MCB would be most effective if cloud cover were to increase strongly14,21, making urgent the task of improving how aerosol fingerprints on cloud cover are constrained and modelled. Large-scale degassing volcanic eruptions offer ideal natural experiments to investigate the overall impacts of ACI on climate6,18,22 with implications for MCB. A recent study of ours developed a novel machine-learning approach to quantitatively disentangle aerosol fingerprints on clouds from the noise of meteorological co-variability and demonstrated its fidelity using a high-latitude degassing volcano in Iceland6. Building on this approach, here we disentangle the aerosol fingerprints on tropical marine convective clouds and further quantify its radiative cooling as an analogy to MCB, using four months of observations of volcanic eruptions in Hawaii (Fig. 1), each with distinct meteorological conditions. These unique natural experiments in the tropics not only provide invaluable constraints for improving climate models but also have great practical implications.
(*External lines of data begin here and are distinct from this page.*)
-- ==== Sys2Proof/Machine/MemInstr.lean ====
section
/-! DEFINITION. Memory instructions (R75-R82, R192-R204): global, scratch and constant loads and
stores, atomics, reductions and their updates, prefetch, fences and instruction-cache
invalidation. -/

namespace Sys2Proof.Machine

/-! ## Addresses (R75) -/

/-- The displacement, modulo 2^64. -/
def disp64 (o : WOp) : W64 :=
  if o.ext.isSome then o.imm32.signExtend 64 else o.c.signExtend 64 * 16

/-- The address of R75 for a 32-bit offset. -/
def Wave.addrOf (w : Wave) (o : WOp) (off : W32) : Nat :=
  let x : W64 := if o.sgn then off.signExtend 64 else off.setWidth 64
  (w.greg o.a.toNat + x * BitVec.ofNat 64 o.sz + disp64 o).toNat

/-- The address of a lane (R75). -/
def Wave.laneAddr (w : Wave) (o : WOp) (l : Nat) : Nat :=
  w.addrOf o (if o.sB then (w.greg o.b.toNat).extractLsb' 0 32 else w.vreg o.b.toNat l)

/-- V registers of a value of sz bytes (R193). -/
def vregsOf (sz : Nat) : Nat := if sz ≤ 4 then 1 else sz / 4

/-- A loaded value, extended to 32 bits when it is shorter (R193). -/
def loadExt (sz : Nat) (sx : Bool) (bits : Nat) (bs : List Byte) : Nat :=
  let x := natOf bs
  if sx && decide (sz < 4) then intCode bits (sgnN x (8 * sz)) else x

/-! ## Waits before an access (R101, R108, R110, R195) -/

/-- The job of a registered footprint that holds an access of some active lane. -/
def State.fpHold (s : State) (w : Wave) (ls : List (Nat × Nat)) (wr sp : Bool) : Option Nat :=
  ls.findSome? (fun p => s.heldBy w.gang wr sp p.1 p.2)

/-- Must an access to one PA of a wave follow its REDG to another: do they share a byte (R100), or a peer
window (R385)? -/
def State.paMeet (s : State) (a n b m : Nat) : Bool :=
  decide (a < b + m) && decide (b < a + n) ||
    (match s.paKind a, s.paKind b with
    | .peer i _, .peer j _ => i = j
    | _, _ => false)

/-- Does an access of the wave meet a location that one of its REDGs has yet to update (R100, R385), or an
island that does not perform (R399)? -/
def State.accBusy (s : State) (k : Nat) (w : Wave) (ls : List (Nat × Nat)) : Bool :=
  !s.slicesOn (s.waveObs k w) ls || s.redgBusy k && ls.any (fun p =>
    match (s.span (s.waveObs k w) none .read p.1 p.2).2 with
    | .ok ps => ps.any (fun x => s.redgs.any (fun r => r.wave = k && s.paMeet x.pa x.n r.pa r.sz))
    | .error _ => false)

/-! ## A lane's global access -/

/-- What a lane's checks give: the state after translation, its last-page register, and the pieces or
the fault. -/
structure LaneChk where
  s : State
  page : Option PageEnt
  res : Except LFault (List Piece)

/-- The kinds of access of R352. -/
def kindOf (need : Need) : Nat :=
  match need with
  | .read => 0
  | .write => 1
  | _ => 2

/-- The checks of R195 in their order, for one lane: canonical form, alignment, translation, the
operation on a HOST page, the far side, Loupe. `host` refuses a piece; `fn` goes in the record. -/
def State.laneChk (s : State) (o : Obs) (last : Option PageEnt) (need : Need) (kind : Nat)
    (sync : Bool) (va n : Nat) (host : Piece → Bool) (fn : Nat) : LaneChk :=
  let flt := fun (x : XErr) =>
    (⟨x.cause, kind, sizeLog n, 0, x.addr, x.v0, x.v1, 0, 0⟩ : LFault)
  if !canonical va then ⟨s, none, .error (flt ⟨0x0100, 0, 0, va⟩)⟩
  else if sync && va % n != 0 then ⟨s, none, .error (flt ⟨0x0202, 0, 0, va⟩)⟩
  else match s.span o last need va n with
    | (s1, .error e) => ⟨s1, none, .error (flt e)⟩
    | (s1, .ok ps) =>
      let page := (ps.getLast?).map (·.page)
      if ps.any host then ⟨s1, page, .error (flt ⟨0x0203, fn, 0, va⟩)⟩
      else match s1.reachAll o va ps with
        | (s2, some e) => ⟨s2, page, .error (flt e)⟩
        | (s2, none) =>
          let kept := page.map (fun p => { p with d := p.d || need.writes })
          if sync then ⟨s2.setD o need va ps, kept, .ok ps⟩
          else match s2.loupe o need.writes va ps with
            | (s3, some e) => ⟨s3, page, .error (flt e)⟩
            | (s3, none) => ⟨s3.setD o need va ps, kept, .ok ps⟩

/-- Fill a lane's last-page register (R349). -/
def Wave.fillPage (w : Wave) (l : Nat) (p : Option PageEnt) : Wave :=
  match p with
  | some x => { w with sys := { w.sys with lastPage := w.sys.lastPage.put l x } }
  | none => w

/-- The state of a lane-by-lane instruction under way: the faults gathered so far, lowest lane first. -/
structure LaneRun where
  s : State
  w : Wave
  faults : List (Nat × LFault)

/-- Perform one lane's access when its checks pass. -/
def LaneRun.global (r : LaneRun) (k : Nat) (w0 : Wave) (l : Nat) (need : Need) (kind : Nat)
    (sync : Bool) (va n : Nat) (host : Piece → Bool) (fn : Nat)
    (act : State → Wave → List Piece → State × Wave) : LaneRun :=
  let o := r.s.waveObs k w0
  let c := r.s.laneChk o (w0.sys.lastPage.find l) need kind sync va n host fn
  let w1 := r.w.fillPage l c.page
  match c.res with
  | .error f => { s := c.s, w := w1, faults := r.faults ++ [(l, f)] }
  | .ok ps =>
    let (s2, w2) := act c.s w1 ps
    { r with s := s2, w := w2 }

/-! ## The frame of a global instruction -/

/-- Is some active lane's page of effective scope PART or wider (R119)? -/
def State.hostScope (s : State) (k : Nat) (w : Wave) (ls : List (Nat × Nat)) : Bool :=
  ls.any (fun p => match (s.span (s.waveObs k w) none .read p.1 p.2).2 with
    | .ok ps => ps.any (fun x => decide (3 ≤ x.leaf.share))
    | .error _ => false)

/-- Run a vector memory instruction lane by lane: its waits, the release of `.rel` before, the
acquire of `.acq` after, one segment for both (R96, R104, R194, R195, R200). -/
def onLanes (i : Instr) (o : WOp) (s : State) (sync wr sp : Bool) (addr : Wave → Nat → Nat)
    (size : Nat) (lanef : Nat → Wave → LaneRun → Nat → LaneRun) : Out :=
  onWave s (fun k w =>
    let act := w.active o.guard
    let ls := act.map (fun l => (addr w l, size))
    let acq := o.ord % 2 = 1
    let rel := decide (2 ≤ o.ord)
    if (sync && s.redgBusy k) || (rel && s.relBusy k) then stall s
    else if !sp && s.accBusy k w ls then stall s
    else if sp && ls.any (fun p => s.scrBusy k p.1 p.2) then stall s
    else match s.fpHold w ls wr sp with
      | some j => .next (s.waitOn k w .footprint j 0 i)
      | none =>
        let obs := s.waveObs k w
        let s1 := if rel then s.release obs (!sp && s.hostScope k w ls) else s
        let r := act.foldl (fun (x : LaneRun) l => lanef k w x l) ⟨s1, w, []⟩
        let s2 := if acq then r.s.acquire obs else r.s
        let s3 := if acq || rel then s2.segment k else s2
        endLanes s w s3 k r.w o.len r.faults)

/-- No operation of the instruction is refused on a HOST page. -/
def noHost (_ : Piece) : Bool := false

/-! ## Global loads and stores (R196) -/

/-- The path of an access of a wave: its serialisation point for a synchronising one, else its
core's. -/
def pathOf (k : Nat) (sync na : Bool) : Path := if sync then .place else .core na (slotCore k)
While areas of stratocumulus frequently reach close to 100% cloud cover, the cloud fraction in areas of tropical oceanic shallow convective clouds are frequently much less than 50% -- any MCB-induced change in the cloud fraction in these areas could have a disproportionally large cooling impact. This was one motivation behind the Geoengineering Model Intercomparison Project-6 (GeoMIP6) whose solar radiation management simulations (G4sea-salt) modelled the effectiveness of injecting sea-salt aerosols into the tropical marine boundary layer to offset a positive forcing (warming) of 2 W m− 2.23
The strong ACI cooling we find in this study due to the observed increase in cloud cover suggests that the observed global mean temperature change is a consequence of a small net radiative forcing24, because of warming forcing from greenhouse gases being counter-balanced to a large degree by ACI. This implies that a very high climate sensitivity is possible4,17,24, something generally overlooked in climate models25 but in line with recent observed paleoclimate evidence, as summarized in Hansen et al.4 and references therein. Our study also suggests that the effectiveness of MCB may be more potent than that suggested by the current state-of-the-art climate models. This underscores the urgent need for additional well-designed studies into the efficacy and risks of MCB26, perhaps a last resort in alleviating the increasing severity of climate impacts. We therefore call for improved ACI representation in climate models, especially with regard to cloud cover response.